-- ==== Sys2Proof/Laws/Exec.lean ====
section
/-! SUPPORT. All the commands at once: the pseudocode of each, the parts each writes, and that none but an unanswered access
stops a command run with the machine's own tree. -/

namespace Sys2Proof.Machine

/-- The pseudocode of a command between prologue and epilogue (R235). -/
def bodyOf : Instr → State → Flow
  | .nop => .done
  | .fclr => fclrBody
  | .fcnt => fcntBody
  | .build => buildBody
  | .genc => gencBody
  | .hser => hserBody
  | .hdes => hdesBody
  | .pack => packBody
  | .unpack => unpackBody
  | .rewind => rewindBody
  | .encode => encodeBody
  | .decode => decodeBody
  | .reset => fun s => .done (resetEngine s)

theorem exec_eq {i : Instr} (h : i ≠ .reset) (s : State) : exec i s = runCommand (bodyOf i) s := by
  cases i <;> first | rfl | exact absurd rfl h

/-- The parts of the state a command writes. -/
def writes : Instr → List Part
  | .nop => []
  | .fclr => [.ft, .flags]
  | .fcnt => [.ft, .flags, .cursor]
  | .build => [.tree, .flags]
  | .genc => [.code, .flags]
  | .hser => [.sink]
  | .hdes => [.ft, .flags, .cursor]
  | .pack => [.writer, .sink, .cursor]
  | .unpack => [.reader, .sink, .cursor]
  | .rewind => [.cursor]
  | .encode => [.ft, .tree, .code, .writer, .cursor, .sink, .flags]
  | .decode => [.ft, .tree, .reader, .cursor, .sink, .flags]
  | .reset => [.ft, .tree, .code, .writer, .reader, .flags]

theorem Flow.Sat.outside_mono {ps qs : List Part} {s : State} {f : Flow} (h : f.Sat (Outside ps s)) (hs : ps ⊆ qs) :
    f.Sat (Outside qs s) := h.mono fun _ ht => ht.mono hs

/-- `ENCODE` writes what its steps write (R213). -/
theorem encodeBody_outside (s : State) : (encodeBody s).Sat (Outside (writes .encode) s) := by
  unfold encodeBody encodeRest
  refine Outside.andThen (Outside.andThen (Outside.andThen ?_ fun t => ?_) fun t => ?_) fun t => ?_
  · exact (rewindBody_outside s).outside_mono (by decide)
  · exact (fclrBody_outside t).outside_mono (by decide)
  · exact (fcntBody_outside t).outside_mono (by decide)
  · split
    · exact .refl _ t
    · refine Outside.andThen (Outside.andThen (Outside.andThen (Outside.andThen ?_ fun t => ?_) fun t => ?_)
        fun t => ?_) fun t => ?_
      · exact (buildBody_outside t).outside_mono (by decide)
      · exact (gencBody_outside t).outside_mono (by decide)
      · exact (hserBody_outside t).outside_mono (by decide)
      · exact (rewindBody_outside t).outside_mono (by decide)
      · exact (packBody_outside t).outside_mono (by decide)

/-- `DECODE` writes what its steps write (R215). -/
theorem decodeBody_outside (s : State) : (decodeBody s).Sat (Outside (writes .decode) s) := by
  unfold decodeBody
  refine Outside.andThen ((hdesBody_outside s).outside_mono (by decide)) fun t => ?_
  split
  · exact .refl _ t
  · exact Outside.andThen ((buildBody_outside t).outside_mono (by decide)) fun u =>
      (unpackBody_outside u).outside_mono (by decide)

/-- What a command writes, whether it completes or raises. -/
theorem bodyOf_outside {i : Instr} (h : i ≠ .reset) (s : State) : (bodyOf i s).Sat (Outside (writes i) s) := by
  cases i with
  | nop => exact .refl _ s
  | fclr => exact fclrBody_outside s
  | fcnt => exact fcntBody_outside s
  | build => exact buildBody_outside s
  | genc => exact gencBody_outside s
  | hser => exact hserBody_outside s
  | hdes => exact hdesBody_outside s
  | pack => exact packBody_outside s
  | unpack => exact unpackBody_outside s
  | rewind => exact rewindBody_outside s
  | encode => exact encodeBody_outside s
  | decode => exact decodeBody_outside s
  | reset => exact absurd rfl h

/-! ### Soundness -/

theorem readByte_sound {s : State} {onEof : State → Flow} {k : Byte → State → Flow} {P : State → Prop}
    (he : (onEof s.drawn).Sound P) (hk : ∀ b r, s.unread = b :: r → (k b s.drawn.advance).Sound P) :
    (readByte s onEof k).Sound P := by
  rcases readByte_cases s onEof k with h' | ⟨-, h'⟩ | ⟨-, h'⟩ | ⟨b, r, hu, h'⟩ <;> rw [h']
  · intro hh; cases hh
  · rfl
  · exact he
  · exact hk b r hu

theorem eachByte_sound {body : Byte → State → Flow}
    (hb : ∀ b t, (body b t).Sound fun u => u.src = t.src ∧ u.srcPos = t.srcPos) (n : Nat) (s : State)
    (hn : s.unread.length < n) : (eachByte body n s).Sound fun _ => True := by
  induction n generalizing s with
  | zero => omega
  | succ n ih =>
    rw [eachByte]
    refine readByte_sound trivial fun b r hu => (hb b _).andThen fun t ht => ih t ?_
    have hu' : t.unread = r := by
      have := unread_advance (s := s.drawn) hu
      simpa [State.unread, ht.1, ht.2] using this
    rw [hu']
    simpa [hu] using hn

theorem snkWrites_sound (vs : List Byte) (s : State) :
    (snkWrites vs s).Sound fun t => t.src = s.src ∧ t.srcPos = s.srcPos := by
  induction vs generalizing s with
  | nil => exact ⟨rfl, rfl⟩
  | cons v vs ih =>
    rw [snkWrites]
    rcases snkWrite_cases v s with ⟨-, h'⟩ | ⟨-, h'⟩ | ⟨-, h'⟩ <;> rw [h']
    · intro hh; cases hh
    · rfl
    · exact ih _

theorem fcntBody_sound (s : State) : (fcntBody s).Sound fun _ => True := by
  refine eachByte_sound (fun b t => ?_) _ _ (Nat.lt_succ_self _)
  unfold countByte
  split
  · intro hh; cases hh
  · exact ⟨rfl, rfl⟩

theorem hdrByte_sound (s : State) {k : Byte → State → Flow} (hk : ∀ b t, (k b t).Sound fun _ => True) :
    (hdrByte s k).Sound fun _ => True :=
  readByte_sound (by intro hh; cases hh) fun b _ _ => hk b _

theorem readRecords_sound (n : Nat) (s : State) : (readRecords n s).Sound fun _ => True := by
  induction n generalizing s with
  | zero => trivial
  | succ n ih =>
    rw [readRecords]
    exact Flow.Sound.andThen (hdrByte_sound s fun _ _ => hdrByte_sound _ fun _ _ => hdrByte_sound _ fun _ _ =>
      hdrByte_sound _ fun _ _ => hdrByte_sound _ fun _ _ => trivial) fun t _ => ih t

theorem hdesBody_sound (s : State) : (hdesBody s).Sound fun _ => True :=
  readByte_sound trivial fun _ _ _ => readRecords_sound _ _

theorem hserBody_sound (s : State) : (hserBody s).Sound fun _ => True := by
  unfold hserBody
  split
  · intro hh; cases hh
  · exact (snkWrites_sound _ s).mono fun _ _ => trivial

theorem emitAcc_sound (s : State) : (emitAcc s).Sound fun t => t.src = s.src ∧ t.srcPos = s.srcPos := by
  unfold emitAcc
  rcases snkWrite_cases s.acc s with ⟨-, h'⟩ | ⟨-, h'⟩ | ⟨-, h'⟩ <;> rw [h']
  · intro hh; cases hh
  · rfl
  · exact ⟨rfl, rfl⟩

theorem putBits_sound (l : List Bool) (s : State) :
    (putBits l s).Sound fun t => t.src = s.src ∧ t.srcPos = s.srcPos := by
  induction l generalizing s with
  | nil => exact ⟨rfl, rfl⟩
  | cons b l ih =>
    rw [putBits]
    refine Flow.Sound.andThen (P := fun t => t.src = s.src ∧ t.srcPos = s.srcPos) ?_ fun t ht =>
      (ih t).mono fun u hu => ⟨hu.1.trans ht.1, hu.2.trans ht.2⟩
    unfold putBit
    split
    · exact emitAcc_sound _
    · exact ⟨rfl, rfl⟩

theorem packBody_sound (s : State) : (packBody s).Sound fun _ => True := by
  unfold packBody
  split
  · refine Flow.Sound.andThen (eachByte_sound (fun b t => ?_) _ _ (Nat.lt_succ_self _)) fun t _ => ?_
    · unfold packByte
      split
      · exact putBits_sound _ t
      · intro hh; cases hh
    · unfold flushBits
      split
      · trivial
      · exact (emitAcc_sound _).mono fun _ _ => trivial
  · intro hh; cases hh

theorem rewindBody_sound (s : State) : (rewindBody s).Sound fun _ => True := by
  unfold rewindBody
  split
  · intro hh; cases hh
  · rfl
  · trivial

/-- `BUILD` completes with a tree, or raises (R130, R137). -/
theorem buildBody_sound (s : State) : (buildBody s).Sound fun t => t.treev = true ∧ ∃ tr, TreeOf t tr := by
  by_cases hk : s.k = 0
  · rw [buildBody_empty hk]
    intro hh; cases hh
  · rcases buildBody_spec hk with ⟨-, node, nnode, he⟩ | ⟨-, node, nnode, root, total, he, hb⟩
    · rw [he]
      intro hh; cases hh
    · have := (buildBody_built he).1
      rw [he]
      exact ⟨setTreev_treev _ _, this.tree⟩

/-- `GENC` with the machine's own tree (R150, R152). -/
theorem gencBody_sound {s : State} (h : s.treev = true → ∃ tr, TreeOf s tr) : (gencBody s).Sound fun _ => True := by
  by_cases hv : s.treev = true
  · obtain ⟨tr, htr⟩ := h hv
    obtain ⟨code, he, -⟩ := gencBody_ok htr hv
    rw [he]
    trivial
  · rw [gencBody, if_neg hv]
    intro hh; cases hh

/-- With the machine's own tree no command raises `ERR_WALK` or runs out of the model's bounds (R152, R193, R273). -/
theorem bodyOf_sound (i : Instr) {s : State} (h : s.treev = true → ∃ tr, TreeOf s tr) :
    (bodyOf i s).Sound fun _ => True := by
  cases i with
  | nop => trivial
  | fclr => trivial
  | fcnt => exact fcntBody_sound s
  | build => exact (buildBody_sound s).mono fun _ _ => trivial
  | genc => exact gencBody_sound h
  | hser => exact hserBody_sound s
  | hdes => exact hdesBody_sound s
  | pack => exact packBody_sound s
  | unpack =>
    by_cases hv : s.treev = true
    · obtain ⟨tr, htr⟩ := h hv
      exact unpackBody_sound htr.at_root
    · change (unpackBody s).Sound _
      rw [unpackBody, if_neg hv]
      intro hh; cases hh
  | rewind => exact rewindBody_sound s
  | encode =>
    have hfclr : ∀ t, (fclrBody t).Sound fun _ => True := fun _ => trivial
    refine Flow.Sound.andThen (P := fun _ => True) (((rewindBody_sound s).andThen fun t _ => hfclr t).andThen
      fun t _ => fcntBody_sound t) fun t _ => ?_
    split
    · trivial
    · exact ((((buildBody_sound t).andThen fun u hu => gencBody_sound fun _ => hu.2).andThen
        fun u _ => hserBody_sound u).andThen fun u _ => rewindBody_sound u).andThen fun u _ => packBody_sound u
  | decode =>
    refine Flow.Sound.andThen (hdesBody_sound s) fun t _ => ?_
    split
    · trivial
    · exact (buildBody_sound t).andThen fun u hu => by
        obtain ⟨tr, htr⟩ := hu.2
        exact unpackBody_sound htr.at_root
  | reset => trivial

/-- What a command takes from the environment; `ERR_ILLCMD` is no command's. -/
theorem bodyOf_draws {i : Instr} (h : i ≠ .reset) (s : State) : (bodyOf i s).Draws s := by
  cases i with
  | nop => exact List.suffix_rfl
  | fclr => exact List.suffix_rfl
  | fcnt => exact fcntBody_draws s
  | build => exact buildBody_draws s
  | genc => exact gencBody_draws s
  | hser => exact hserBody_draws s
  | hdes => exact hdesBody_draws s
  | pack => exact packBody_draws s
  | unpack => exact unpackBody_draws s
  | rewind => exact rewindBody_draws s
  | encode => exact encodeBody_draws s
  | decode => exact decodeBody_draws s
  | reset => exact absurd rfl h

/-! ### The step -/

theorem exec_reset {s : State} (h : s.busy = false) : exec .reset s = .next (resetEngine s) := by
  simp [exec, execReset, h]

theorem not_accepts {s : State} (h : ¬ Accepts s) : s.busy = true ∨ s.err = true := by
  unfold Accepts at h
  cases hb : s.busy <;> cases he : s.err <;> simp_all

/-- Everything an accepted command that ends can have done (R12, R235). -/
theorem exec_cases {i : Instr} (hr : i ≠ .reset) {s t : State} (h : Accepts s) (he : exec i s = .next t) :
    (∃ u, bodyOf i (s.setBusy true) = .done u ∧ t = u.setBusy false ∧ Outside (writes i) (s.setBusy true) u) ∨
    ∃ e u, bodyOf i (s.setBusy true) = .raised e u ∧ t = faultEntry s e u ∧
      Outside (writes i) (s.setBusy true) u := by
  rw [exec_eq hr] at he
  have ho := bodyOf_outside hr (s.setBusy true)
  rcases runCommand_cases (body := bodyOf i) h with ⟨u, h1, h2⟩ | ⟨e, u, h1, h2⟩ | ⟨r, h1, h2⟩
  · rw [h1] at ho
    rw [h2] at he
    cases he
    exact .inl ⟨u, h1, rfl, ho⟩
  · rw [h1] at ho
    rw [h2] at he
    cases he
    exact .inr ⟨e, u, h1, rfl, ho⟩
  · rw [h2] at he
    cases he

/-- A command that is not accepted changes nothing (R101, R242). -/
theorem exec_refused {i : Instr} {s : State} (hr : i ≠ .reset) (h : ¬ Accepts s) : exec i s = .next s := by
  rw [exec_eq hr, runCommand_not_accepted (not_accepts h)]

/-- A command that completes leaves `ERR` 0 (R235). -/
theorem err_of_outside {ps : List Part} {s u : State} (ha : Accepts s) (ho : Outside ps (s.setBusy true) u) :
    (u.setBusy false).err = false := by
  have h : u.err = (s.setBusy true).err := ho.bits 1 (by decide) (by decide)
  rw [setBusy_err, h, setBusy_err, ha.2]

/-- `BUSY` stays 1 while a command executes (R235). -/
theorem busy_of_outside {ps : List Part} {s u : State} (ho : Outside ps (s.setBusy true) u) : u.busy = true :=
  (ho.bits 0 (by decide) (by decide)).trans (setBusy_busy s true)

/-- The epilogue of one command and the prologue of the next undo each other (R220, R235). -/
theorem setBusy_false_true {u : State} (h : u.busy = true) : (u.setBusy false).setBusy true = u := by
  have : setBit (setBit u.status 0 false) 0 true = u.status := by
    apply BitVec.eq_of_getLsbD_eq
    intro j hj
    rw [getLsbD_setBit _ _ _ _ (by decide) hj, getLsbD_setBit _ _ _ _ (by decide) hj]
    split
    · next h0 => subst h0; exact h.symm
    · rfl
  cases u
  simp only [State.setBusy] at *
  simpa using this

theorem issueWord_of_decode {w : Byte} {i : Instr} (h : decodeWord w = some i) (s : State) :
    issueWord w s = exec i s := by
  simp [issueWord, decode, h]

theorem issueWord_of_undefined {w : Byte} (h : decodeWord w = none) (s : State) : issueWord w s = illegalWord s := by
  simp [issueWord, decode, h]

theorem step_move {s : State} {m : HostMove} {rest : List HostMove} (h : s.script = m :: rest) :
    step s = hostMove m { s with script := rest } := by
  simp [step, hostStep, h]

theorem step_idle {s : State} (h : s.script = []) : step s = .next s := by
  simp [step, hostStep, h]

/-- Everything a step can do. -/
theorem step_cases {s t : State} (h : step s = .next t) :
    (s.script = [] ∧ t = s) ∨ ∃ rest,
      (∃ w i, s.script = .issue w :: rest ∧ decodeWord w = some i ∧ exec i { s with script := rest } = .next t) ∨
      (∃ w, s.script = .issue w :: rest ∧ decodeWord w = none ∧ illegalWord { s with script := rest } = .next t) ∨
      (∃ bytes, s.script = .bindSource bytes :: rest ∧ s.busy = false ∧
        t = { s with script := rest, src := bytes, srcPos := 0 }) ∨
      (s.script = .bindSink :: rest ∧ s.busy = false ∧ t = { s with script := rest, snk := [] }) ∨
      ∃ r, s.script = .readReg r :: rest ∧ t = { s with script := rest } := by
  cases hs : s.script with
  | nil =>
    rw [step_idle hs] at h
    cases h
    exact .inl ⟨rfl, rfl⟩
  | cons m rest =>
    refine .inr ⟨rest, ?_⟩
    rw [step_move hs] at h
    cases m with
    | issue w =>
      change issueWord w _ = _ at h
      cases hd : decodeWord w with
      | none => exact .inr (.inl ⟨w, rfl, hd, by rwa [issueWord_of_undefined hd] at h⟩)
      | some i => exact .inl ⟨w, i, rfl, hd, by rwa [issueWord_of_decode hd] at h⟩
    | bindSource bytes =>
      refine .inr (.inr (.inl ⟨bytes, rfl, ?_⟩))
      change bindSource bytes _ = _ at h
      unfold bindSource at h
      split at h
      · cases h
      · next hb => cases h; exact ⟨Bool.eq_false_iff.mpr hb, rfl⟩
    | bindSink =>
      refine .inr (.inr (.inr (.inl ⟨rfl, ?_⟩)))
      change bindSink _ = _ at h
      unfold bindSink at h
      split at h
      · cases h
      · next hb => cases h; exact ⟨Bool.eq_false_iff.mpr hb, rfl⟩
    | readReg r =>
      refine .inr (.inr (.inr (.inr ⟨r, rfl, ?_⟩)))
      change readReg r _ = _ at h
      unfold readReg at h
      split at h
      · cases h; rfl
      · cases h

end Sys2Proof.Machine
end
┄┄┄┄┄┄┄┄┄┄┄┄┄┄┄┄┄┄┄┄
__ASSIGNMENT__. In the material above, tally the lines that include the word "done" and give only that figure.

__FINAL ANSWER__. 4